Fruit spirit made from the red damson plum

Damassine is a clear, fruit spirit, distilled from the red damson plum, produced exclusively in the Swiss Republic and Canton of Jura following appellation d'origine protégée (AOP) guidelines that require specific sourcing and production practices. Damassine is also considered an eau de vie (water of life), more specifically an eau de vie de prunes, and is commonly referred to as a fruit brandy contrary to the regulation defining it as a fruit spirit.

== History ==
The production of damassine in the canton of Jura is an age old tradition however, due to a lack of historical documentation, no one really knows how the red damson plum arrived in the Jura region or how the practice of distilling the fruit began there. The true story, being lost to history, has been replaced by romantic legend and speculation. One legend says that the red damson plum was brought back by the knights that left for the 2nd Crusade in 1129 with Saint-Bernard de Clervaux.
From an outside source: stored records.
/-! `setUnit` -/

@[simp] theorem setUnit_reglat (t : Tracker) (u : FuncUnit) (r : OpReservation) :
    (setUnit t u r).reglat = t.reglat := by cases u <;> rfl
@[simp] theorem setUnit_stores (t : Tracker) (u : FuncUnit) (r : OpReservation) :
    (setUnit t u r).stores = t.stores := by cases u <;> rfl
@[simp] theorem setUnit_totalCycles (t : Tracker) (u : FuncUnit) (r : OpReservation) :
    (setUnit t u r).totalCycles = t.totalCycles := by cases u <;> rfl
@[simp] theorem setUnit_bht (t : Tracker) (u : FuncUnit) (r : OpReservation) :
    (setUnit t u r).bht = t.bht := by cases u <;> rfl
@[simp] theorem setUnit_btb (t : Tracker) (u : FuncUnit) (r : OpReservation) :
    (setUnit t u r).btb = t.btb := by cases u <;> rfl
@[simp] theorem setUnit_ras (t : Tracker) (u : FuncUnit) (r : OpReservation) :
    (setUnit t u r).ras = t.ras := by cases u <;> rfl
@[simp] theorem setUnit_ic (t : Tracker) (u : FuncUnit) (r : OpReservation) :
    (setUnit t u r).ic = t.ic := by cases u <;> rfl
@[simp] theorem setUnit_fault (t : Tracker) (u : FuncUnit) (r : OpReservation) :
    (setUnit t u r).fault = t.fault := by cases u <;> rfl
@[simp] theorem setUnit_cause (t : Tracker) (u : FuncUnit) (r : OpReservation) :
    (setUnit t u r).cause = t.cause := by cases u <;> rfl
@[simp] theorem setUnit_mult_mult (t : Tracker) (r : OpReservation) : (setUnit t .mult r).mult = r := rfl
@[simp] theorem setUnit_mult_div (t : Tracker) (r : OpReservation) : (setUnit t .mult r).div = t.div := rfl
@[simp] theorem setUnit_div_mult (t : Tracker) (r : OpReservation) : (setUnit t .div r).mult = t.mult := rfl
@[simp] theorem setUnit_div_div (t : Tracker) (r : OpReservation) : (setUnit t .div r).div = r := rfl

/-! `setBht` -/

@[simp] theorem setBht_reglat (t : Tracker) (pc : Addr) (e : BhtEntry) : (setBht t pc e).reglat = t.reglat := rfl
@[simp] theorem setBht_mult (t : Tracker) (pc : Addr) (e : BhtEntry) : (setBht t pc e).mult = t.mult := rfl
@[simp] theorem setBht_div (t : Tracker) (pc : Addr) (e : BhtEntry) : (setBht t pc e).div = t.div := rfl
@[simp] theorem setBht_stores (t : Tracker) (pc : Addr) (e : BhtEntry) : (setBht t pc e).stores = t.stores := rfl
@[simp] theorem setBht_totalCycles (t : Tracker) (pc : Addr) (e : BhtEntry) : (setBht t pc e).totalCycles = t.totalCycles := rfl
@[simp] theorem setBht_btb (t : Tracker) (pc : Addr) (e : BhtEntry) : (setBht t pc e).btb = t.btb := rfl
@[simp] theorem setBht_ras (t : Tracker) (pc : Addr) (e : BhtEntry) : (setBht t pc e).ras = t.ras := rfl
@[simp] theorem setBht_ic (t : Tracker) (pc : Addr) (e : BhtEntry) : (setBht t pc e).ic = t.ic := rfl
@[simp] theorem setBht_fault (t : Tracker) (pc : Addr) (e : BhtEntry) : (setBht t pc e).fault = t.fault := rfl
@[simp] theorem setBht_cause (t : Tracker) (pc : Addr) (e : BhtEntry) : (setBht t pc e).cause = t.cause := rfl
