/-- Settles O55: the block of the fetch is in the way used last, which is the one the flag does not name. -/
theorem fetchMarksLeastRecentlyUsed : Obligations.FetchMarksLeastRecentlyUsed := by
  intro pc s t hf hexec hf'
  have hrecent : (icAt t.tracker pc).recent = icBlock pc := by
    rw [exec_fetch_icAt hf hexec hf', accessBucket_recent]
  exact ⟨fun hflag => by rw [← hrecent, CacheBucket.recent, if_pos hflag],
    fun hflag => by rw [← hrecent, CacheBucket.recent, hflag, if_neg Bool.false_ne_true]⟩

/-! A fetch that hits, and one that misses. -/

theorem setIc_eq (t : Tracker) (pc : Addr) (e : CacheBucket) :
    setIc t pc e = { t with ic := t.ic.set (pc.toNat / 32 % 512) e (Nat.mod_lt _ (by decide)) } := by
  simp only [setIc, icTag_val]

/-- R87: bit 32 is the hit, and the word stands below it. -/
theorem fetchData_eq (hit : Bool) (word : Word) :
    fetchData hit word = BitVec.ofNat 64 (hit.toNat * 2 ^ 32 + word.toNat) := by
  apply BitVec.eq_of_toNat_eq
  rw [fetchData, BitVec.toNat_setWidth, BitVec.toNat_append, ← Nat.shiftLeft_add_eq_or_of_lt word.isLt,
    Nat.shiftLeft_eq, BitVec.toNat_ofBool, BitVec.toNat_ofNat]

/-- Settles O53: a hit marks its way, waits for nothing and draws nothing. -/
theorem fetchHitCompletes : Obligations.FetchHitCompletes := by
  intro pc s hf hhit
  have hbody := fetchTiming_hit hhit (drawFrom s.build.miss s.ports.draw)
  obtain ⟨t, hexec, ht, hdone⟩ := command_completes (q := some pc) (b := !icHit s.tracker pc) hf
    (congrArg (Except.map fun t => (t, fetchData (icHit s.tracker pc) s.ports.imemData)) hbody)
    (n := 0) (setIc_totalCycles ..)
  rw [icHit_eq, hhit, fetchData_eq] at hdone
  rw [setIc_eq] at ht
  exact ⟨t, hexec, ht, by simpa using hdone⟩

/-- R201: a miss whose penalty has room waits for it, and fills the victim. -/
theorem exec_fetch_miss_completes {pc : Addr} {s : State} {p : Nat} (hf : s.tracker.fault = false)
    (hmiss : resident s.tracker pc = false) (hp : drawFrom s.build.miss s.ports.draw = p) (hp0 : p ≠ 0)
    (hroom : Room p s) :
    ∃ t m, exec (.fetch pc) s = .next t ∧ Aged p s.tracker m ∧
      t.tracker = setIc m pc (fillBucket (icAt s.tracker pc) (icBlock pc)) ∧
      Done s t (fetchData false s.ports.imemData) p (some pc) true := by
  obtain ⟨m, hstall, hm⟩ := advance_completes hp0 hroom
  have hbody : fetchTiming pc (drawFrom s.build.miss s.ports.draw) s.tracker =
      .ok (setIc m pc (fillBucket (icAt s.tracker pc) (icBlock pc))) := by
    rw [fetchTiming, icHit_eq, hmiss, if_neg Bool.false_ne_true, stall_eq, hp, hstall]
    rfl
  obtain ⟨t, hexec, ht, hdone⟩ := command_completes (q := some pc) (b := !icHit s.tracker pc) hf
    (congrArg (Except.map fun t => (t, fetchData (icHit s.tracker pc) s.ports.imemData)) hbody) hm.totalCycles
  rw [icHit_eq, hmiss] at hdone
  exact ⟨t, m, hexec, hm, ht, hdone⟩

/-- Settles O54: the penalty is the draw, which lies in the window and is not 0. -/
theorem fetchMissCompletes : Obligations.FetchMissCompletes := by
  intro pc s hf hb hmiss hroom
  obtain ⟨_, h1, h2, _⟩ := hb
  obtain ⟨hlo, hhi⟩ := drawFrom_mem s.build.miss h2 s.ports.draw
  obtain ⟨t, m, hexec, hm, ht, hdone⟩ := exec_fetch_miss_completes hf hmiss rfl (by omega) hroom
  rw [setIc_eq] at ht
  rw [fetchData_eq] at hdone
  exact ⟨t, m, _, rfl, hlo, hhi, drawFrom_of_mem, hexec, hm, ht, by simpa using hdone⟩

/-- R203: a fetch that misses charges a value of the window. -/
theorem exec_fetch_miss_charged {pc : Addr} {s t : State} (hi : Invariant s) (hf : s.tracker.fault = false)
    (hmiss : resident s.tracker pc = false) (hexec : exec (.fetch pc) s = .next t) (hf' : t.tracker.fault = false) :
    s.build.miss.lo ≤ chargedOf t ∧ chargedOf t ≤ s.build.miss.hi := by
  obtain ⟨c, hc, hlo, hhi, _, hcharged⟩ := chargesMoveTheCounter _ s t hi hf hexec hf'
  have hc : c = if resident s.tracker pc = true then 0 else drawFrom s.build.miss s.ports.draw := hc
  rw [hmiss, if_neg Bool.false_ne_true] at hc
  rw [hcharged, hc]
  exact ⟨hlo, hhi⟩

/-- R203: the block just fetched is there for the next fetch of its bucket. -/
theorem resident_of_fetched {pc pc' : Addr} {s t : State} (hf : s.tracker.fault = false)
    (hexec : exec (.fetch pc) s = .next t) (hf' : t.tracker.fault = false) (htag : icTag pc' = icTag pc)
    (hblock : icBlock pc' = icBlock pc) : resident t.tracker pc' = true := by
  rw [resident_iff, icAt_of_icTag_eq htag, exec_fetch_icAt hf hexec hf', accessBucket_recent]
  exact .inl hblock.symm

/-- Settles O56: the two ways hold the blocks of the last two fetches, if these are two blocks. -/
theorem cacheLaw : Obligations.CacheLaw := by
  refine ⟨fun pc s t => exec_fetch_miss_charged, fun pc pc' s t hf hexec hf' htag hblock => ?_,
    fun p1 p2 p3 s t u v hf htag2 htag3 h21 h31 h32 hexec1 hexec2 hexec3 hfv => ?_⟩
  · obtain ⟨u, hu, hut, hdone⟩ := fetchHitCompletes pc' t hf' (resident_of_fetched hf hexec hf' htag hblock)
    exact ⟨u, hu, by rw [hut]; exact hf', chargedOf_done hdone (by decide)⟩
  · have hfu := fault_eq_false_of_exec hexec3 hfv
    have hft := fault_eq_false_of_exec hexec2 hfu
    have h1 := exec_fetch_icAt hf hexec1 hft
    have h2 := exec_fetch_icAt hft hexec2 hfu
    have h3 := exec_fetch_icAt hfu hexec3 hfv
    rw [icAt_of_icTag_eq htag2, icAt_of_icTag_eq htag2] at h2
    rw [icAt_of_icTag_eq htag3, icAt_of_icTag_eq htag3] at h3
    have hrecent : (icAt v.tracker p1).recent = icBlock p3 := by rw [h3, accessBucket_recent]
    have hvictim : (icAt v.tracker p1).victim = icBlock p2 := by
      have hlast : (icAt u.tracker p1).recent = icBlock p2 := by rw [h2, accessBucket_recent]
      rw [h3, accessBucket_victim (hlast ▸ h32), hlast]
    rw [← Bool.not_eq_true, resident_iff, resident_iff, resident_iff, icAt_of_icTag_eq htag2, icAt_of_icTag_eq htag3,
      hrecent, hvictim]
    exact ⟨not_or.mpr ⟨h31, h21⟩, .inr rfl, .inl rfl⟩

end Sys2Proof.Machine

/-! The random cycle amounts (00_scope.md rules R6, R8; 30_encoding.md rule R88). -/

namespace Sys2Proof.Machine

open Sys2Proof.Safety

/-- `s` with the draw `d` on its port. -/
def withDraw (s : State) (d : Nat) : State := { s with ports := { s.ports with draw := d } }

/-- Settles O34: a value of the window is drawn as it is. -/
theorem drawsCoverTheWindows : Obligations.DrawsCoverTheWindows := by
  refine ⟨fun reg a b s d hf hu hpos hroom hl h1 h2 => ?_, fun pc s d hf hpos hmiss hroom h1 h2 => ?_,
    fun w hle hmax => ⟨portDraw_mem w hle, fun d h1 h2 => portDraw_onto w d h1 h2 hmax⟩⟩
  · obtain ⟨t, m, hexec, _, ht, _⟩ := exec_doDiv_completes (s := withDraw s d) (d := d) (reg := reg) a b hf hu
      (drawFrom_of_mem h1 h2) (by omega) hroom hl
    exact ⟨t, hexec, by rw [ht]; rfl, by rw [ht, latency_setLatency, if_pos rfl]⟩
  · obtain ⟨t, m, hexec, hm, ht, _⟩ := exec_fetch_miss_completes (s := withDraw s d) (p := d) (pc := pc) hf hmiss
      (drawFrom_of_mem h1 h2) (by omega) hroom
    exact ⟨t, hexec, by rw [ht]; exact hm.totalCycles⟩

/-! The parameters (R8). -/

/-- Settles O58: the record holds the table's values, and the build's windows are legal. -/
theorem parameterValues : Obligations.ParameterValues := by
  obtain ⟨hdiv, hmiss⟩ := build_legal
  exact ⟨⟨rfl, rfl, rfl, rfl⟩, ⟨rfl, rfl, rfl⟩, ⟨rfl, rfl, rfl, rfl⟩, ⟨rfl, rfl, rfl, rfl, rfl, rfl, rfl⟩,
    ⟨rfl, rfl, rfl⟩, fun pc => ⟨congrArg (· % 128) (Nat.shiftRight_eq_div_pow pc 2),
      congrArg (· % 40) (Nat.shiftRight_eq_div_pow pc 2), congrArg (· % 512) (Nat.shiftRight_eq_div_pow pc 5)⟩,
    ⟨rfl, rfl, rfl⟩, hdiv, hmiss⟩

end Sys2Proof.Machine
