/-- Settles O32: the levels at the stated ticks are the bits of a word, in whose frame the unit is. -/
theorem uartSamplesAtTheStatedTicks : Obligations.UartSamplesAtTheStatedTicks := by
  intro s x xs rest h hsrc hm hx hin hlen
  set d := startDelay s.uartCfg.period
  set is := levels s.uartCfg xs with his
  have hl := h.uart_legal
  obtain ⟨hp, -, -⟩ := UartCfg.legal_iff.mp hl
  have hs := uart_skip_eq_zero_of_idle h hm
  have hislen : is.length = xs.length := List.length_map _
  obtain ⟨v, hv⟩ := exists_testBit_eq s.uartCfg.nbBits fun j => is.getD (d + j * s.uartCfg.period) false
  have hbits : ∀ j < s.uartCfg.nbBits, is[d + j * s.uartCfg.period]? = some (v.testBit j) := by
    intro j hj
    have hlt := Nat.mul_lt_mul_of_pos_right hj hp
    have hin' : d + j * s.uartCfg.period < is.length := by omega
    rw [← hv j hj, List.getElem?_eq_getElem hin', List.getD_eq_getElem _ _ hin']
  have hafter {n : Nat} (hn : n ≤ xs.length) :
      ∃ t, after (1 + n) s = some t ∧ t.uart = (uartRun s.par s.uartCfg s.uart (false :: is.take n)).1 := by
    obtain ⟨t, ht, hrun⟩ := h.uart_after (n := n + 1) hsrc hin (Nat.succ_le_succ hn)
    rw [levels, List.map_cons, List.take_succ_cons, hx, ← levels, ← his] at hrun
    exact ⟨t, Nat.add_comm 1 n ▸ ht, hrun⟩
  constructor
  · intro k hk
    have hle := Nat.mul_le_mul_right s.uartCfg.period hk
    obtain ⟨t, ht, hrun⟩ := hafter (n := d + k * s.uartCfg.period) (by omega)
    rw [uartRun_at_bit hl hbits hm hs hk (by omega)] at hrun
    exact ⟨t, by rwa [Nat.add_assoc], by simp [hrun, inFrame]⟩
  · intro n hn hne
    obtain ⟨t, ht, hrun⟩ := hafter (n := n) (by omega)
    obtain ⟨k, skip, hpos, hbetween⟩ := uartRun_between hl hbits hm hs hn hne (by omega)
    rw [hbetween] at hrun
    exact ⟨t, ht, by rwa [hrun]⟩

/-! ## A line held low -/

theorem uartRun_low {p : Params} {c : UartCfg} {u : UartState} (hl : c.legal p = true) (hm : u.mode = .idle)
    (hs : u.skip = 0) (m : Nat) :
    uartRun p c u (List.replicate (startDelay c.period + c.nbBits * c.period + 2 + m) false) =
      ({ inFrame 0 c.nbBits 0 with mode := .brk }, [], [.brk]) := by
  have hframe := uartRun_to_stop (u := u) (v := 0)
    (is := List.replicate (startDelay c.period + c.nbBits * c.period) false) hl (fun j hj => by
      obtain ⟨hp, -, -⟩ := UartCfg.legal_iff.mp hl
      have hlt := Nat.mul_lt_mul_of_pos_right hj hp
      simp [hlt]) hm hs List.length_replicate
  have hbreak : uartProcedure p c (inFrame 0 c.nbBits 0) false =
      ({ inFrame 0 c.nbBits 0 with mode := .brk }, none, some .brk) :=
    uartProcedure_of_test (o := .brk) ⟨rfl, rfl, Nat.lt_irrefl _, rfl, Nat.zero_mod _⟩
  have hwait : uartRun p c { inFrame 0 c.nbBits 0 with mode := .brk } (List.replicate m false) = (_, [], []) :=
    uartRun_of_fixed fun i hi => uartProcedure_of_test (o := .bwait) ⟨rfl, rfl, List.eq_of_mem_replicate hi⟩
  have hsplit : List.replicate (startDelay c.period + c.nbBits * c.period + 2 + m) false =
      (false :: List.replicate (startDelay c.period + c.nbBits * c.period) false) ++ false :: List.replicate m false := by
    rw [← List.replicate_succ, ← List.replicate_succ, ← List.replicate_add]
    congr 1
    omega
  rw [hsplit]
  exact uartRun_append hframe (uartRun_cons hbreak hwait)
Another story has it that a former parish priest named François Guenat, from Charmoille, brought the seeds back with him from a trip to Palestine in 1145. Still another legend attributes the importation of the red damson to the Duke of Anjou who is believed to have discovered it in Jerusalem circa 1220 during the 5th Crusade. Regardless of when the red damson arrived in the canton of Jura and how the practice of distillation began, one thing is certain, the name damassine is derived from Damascus, the capital of Syria.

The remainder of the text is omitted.